Today was our scan. Baby A didn’t cooperate very well, so we will need to go back in 2 weeks for a repeat scan. They were able to get most of everything they needed, but they wanted better pictures of her face, hands, and additional pictures of her heart (even though they verified she has all 4 chambers, the ultrasound tech just wanted a clearer photo).
We found out that she is in the 54th percentile for growth. We got to see her moving around a little bit and just ultimately spent about an hour looking at her on the screen. When we were done, we met with Dr.F and discussed how everything looked, and our future plans with this pregnancy. I also had asked her to review Kenley’s autopsy report. When we first heard back, I was SO fresh in my grief that I can’t even tell you what the first doctor told us. The MFM told us something different from the first OB, and I thought it was a good idea to see what Dr.F said about it all.

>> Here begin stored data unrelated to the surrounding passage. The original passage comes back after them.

-- ==== Sys2Proof/Safety.lean ====
section
/-! DEFINITION. The words the statements are written in: what a command leaves unchanged, the canonical form of
the state, and what one vector instruction, one descriptor and one register write come to. -/

/-- The canonical form of module memory: addresses strictly rising, no byte listed that reads 0x00 (log 2). -/
def Sys2Proof.Machine.Memory.wf (m : Sys2Proof.Machine.Memory) : Bool := Sys2Proof.Machine.Tab.wf 0 m.bytes

namespace Sys2Proof.Machine.Claim
open Sys2Proof Sys2Proof.Machine

/-! ## Vector instructions (R115, R116, R119) -/

/-- The unit of `tile` issues instruction `i` of descriptor `w` next, and the batch is within its limit. -/
structure Issues (s : State) (tile op : Nat) (w : Work) (i : VIns) : Prop where
  next : nextIns s tile = some (w, i)
  code : i.op = op
  room : (vecOf s tile).issued < limitOf (vecOf s tile) w

/-- Past the last instruction of the program the batch ends (R117). -/
def batchOver (t : State) (tile : Nat) : State :=
  if (vecOf t tile).words.length ≤ (vecOf t tile).pos then endBatch t tile else t

/-- Lane `l` executes (R115). -/
def executes (u : VecUnit) (i : VIns) (l : Nat) : Bool :=
  (u.pred 0).getD l false && (i.qs == 0 || (u.pred i.qs).getD l false)

/-- What an operation of three registers computes on a lane, of its item and operands: word and events. -/
abbrev LaneOp := Nat → Nat → Word → Word → Word → Word × List Ev

/-- The operation on the item and the operands of lane `l`. -/
def atLane (u : VecUnit) (i : VIns) (f : LaneOp) (l : Nat) : Word × List Ev :=
  f l (u.items.getD l 0) ((u.reg i.va).getD l 0) ((u.reg i.vb).getD l 0) ((u.reg i.vc).getD l 0)

/-- The destination after the instruction (R116): results on executing lanes, elsewhere 0 under ZM and the old word
without it. -/
def LaneWords (u : VecUnit) (i : VIns) (f : LaneOp) (v : List Word) : Prop :=
  v.length = 512 ∧ ∀ l, l < 512 → v.getD l 0 =
    if executes u i l then (atLane u i f l).1 else if i.zm then 0 else (u.reg i.vd).getD l 0

/-- The lane flags after the instruction: sticky over the batch (R114, R125). -/
def LaneFlags (u : VecUnit) (i : VIns) (f : LaneOp) (fl : List Ev) : Prop :=
  ∀ l, l < 512 → fl.getD l {} =
    if executes u i l then (u.laneFlags.getD l {}).or (evsOr (atLane u i f l).2) else u.laneFlags.getD l {}

/-- The events of the executing lanes, in lane order (R57). -/
def laneEvents (u : VecUnit) (i : VIns) (f : LaneOp) : Acc :=
  ((List.range 512).flatMap (fun l => if executes u i l then (atLane u i f l).2 else [])).foldl Acc.add {}

/-- Unit `v` an instruction leaves, with the instruction counted and the lane flags cleared where the prologue
ends. -/
def unitAfter (u : VecUnit) (w : Work) (v : VecUnit) : VecUnit :=
  if u.pos < w.f 38 2 ∧ w.f 38 2 ≤ v.pos then { v with issued := v.issued + 1, laneFlags := [] }
  else { v with issued := v.issued + 1 }

/-- `t` is `s` after one instruction of the unit of `tile` that left unit `v` and raised the events `a` in descriptor
`w'`: nothing else of the module has changed, no byte of memory among it. -/
structure Stepped (s t : State) (tile : Nat) (w w' : Work) (v : VecUnit) (a : Acc) : Prop where
  unit : vecOf t tile = unitAfter (vecOf s tile) w v
  others : ∀ k, k ≠ tile → vecOf t k = vecOf s k
  issue : reg t (Key.vecIssueCycles + tile) = wrap64 (reg s (Key.vecIssueCycles + tile) + 1)
  regs : ∀ k, k ≠ Key.vecIssueCycles + tile → reg t k = reg s k
  work : findWork t w'.ref = some { w' with acc := w'.acc.join a }
  works : ∀ r, r ≠ w'.ref → findWork t r = findWork s r
  rest : { t with vec := s.vec, dict := s.dict, work := s.work } = s

/-- The unit with its position after the instruction at `pos`. -/
def passed (u : VecUnit) : VecUnit := { u with pos := u.pos + 1 }

/-- Command `c` issues opcode `op`, which writes register VD lane by lane as `f` says. -/
def WritesLanes (c : Nat → Instr) (op : Nat) (f : State → Nat → Work → VIns → LaneOp) : Prop :=
  ∀ s tile w i, Issues s tile op w i →
    ∃ t v fl, exec (c tile) s = .next (batchOver t tile) ∧
      LaneWords (vecOf s tile) i (f s tile w i) v ∧ LaneFlags (vecOf s tile) i (f s tile w i) fl ∧
      Stepped s t tile w w { ((passed (vecOf s tile)).setReg i.vd v) with laneFlags := fl }
        (laneEvents (vecOf s tile) i (f s tile w i))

She told us that we were given wrong information initially, and told us that she 100% believes that Kenley died of a blood clot to one of her umbilical arteries. She said this is extremely rare– 1:10,000. I feel comforted knowing that we have a solid answer, but I also feel the same in a sense? I assume that will always be there; what if I went earlier, what if I had an NST, could someone have given me an emergency C-section, etc etc. I will always think there was something else that could have been done; I am her mother and I couldn’t save her.
As we talked with Dr.F she assured me that this is not going to happen in this pregnancy (I truly hope that my odds aren’t that fucked up that it could happen again…but…), and believes this is a completely freak thing that happened; a combination of Kenley’s hyper-coiled umbilical cord and the blood clot forming. She did however talk with me about clotting issues. She saw that we had a battery of tests ran at our initial OB visit (Lupas Anticoagulant, Anti Phospholipid Antibody, Beta 2 Glycoprotein) but told us that there are a few other tests that usually aren’t done on people unless there is a placental issue, and she thinks that this was enough of one to warrant the tests being done.
She also told me that she didn’t really want to run this test because it’s in the realm of “having too much information” i.e.- if it comes back positive, it could be a false positive, then we take the baby early, and the baby doesn’t survive because it was taken early when nothing was truly wrong. I understand what she’s saying, but I would rather have ALL the information. Ultimately she agreed and sent me down to the lab. She didn’t mention the names, but it was 6 vials.
Once again, the visit to the MFM proved tiresome and stressful but informative. I am in love with Dr.F and the way she handles our care. She spent time talking to us about so much related to baby A, and Kenley. When I cry, she gets teary eyed. I just shows me that she is human…and I really need a doctor who actually gets it.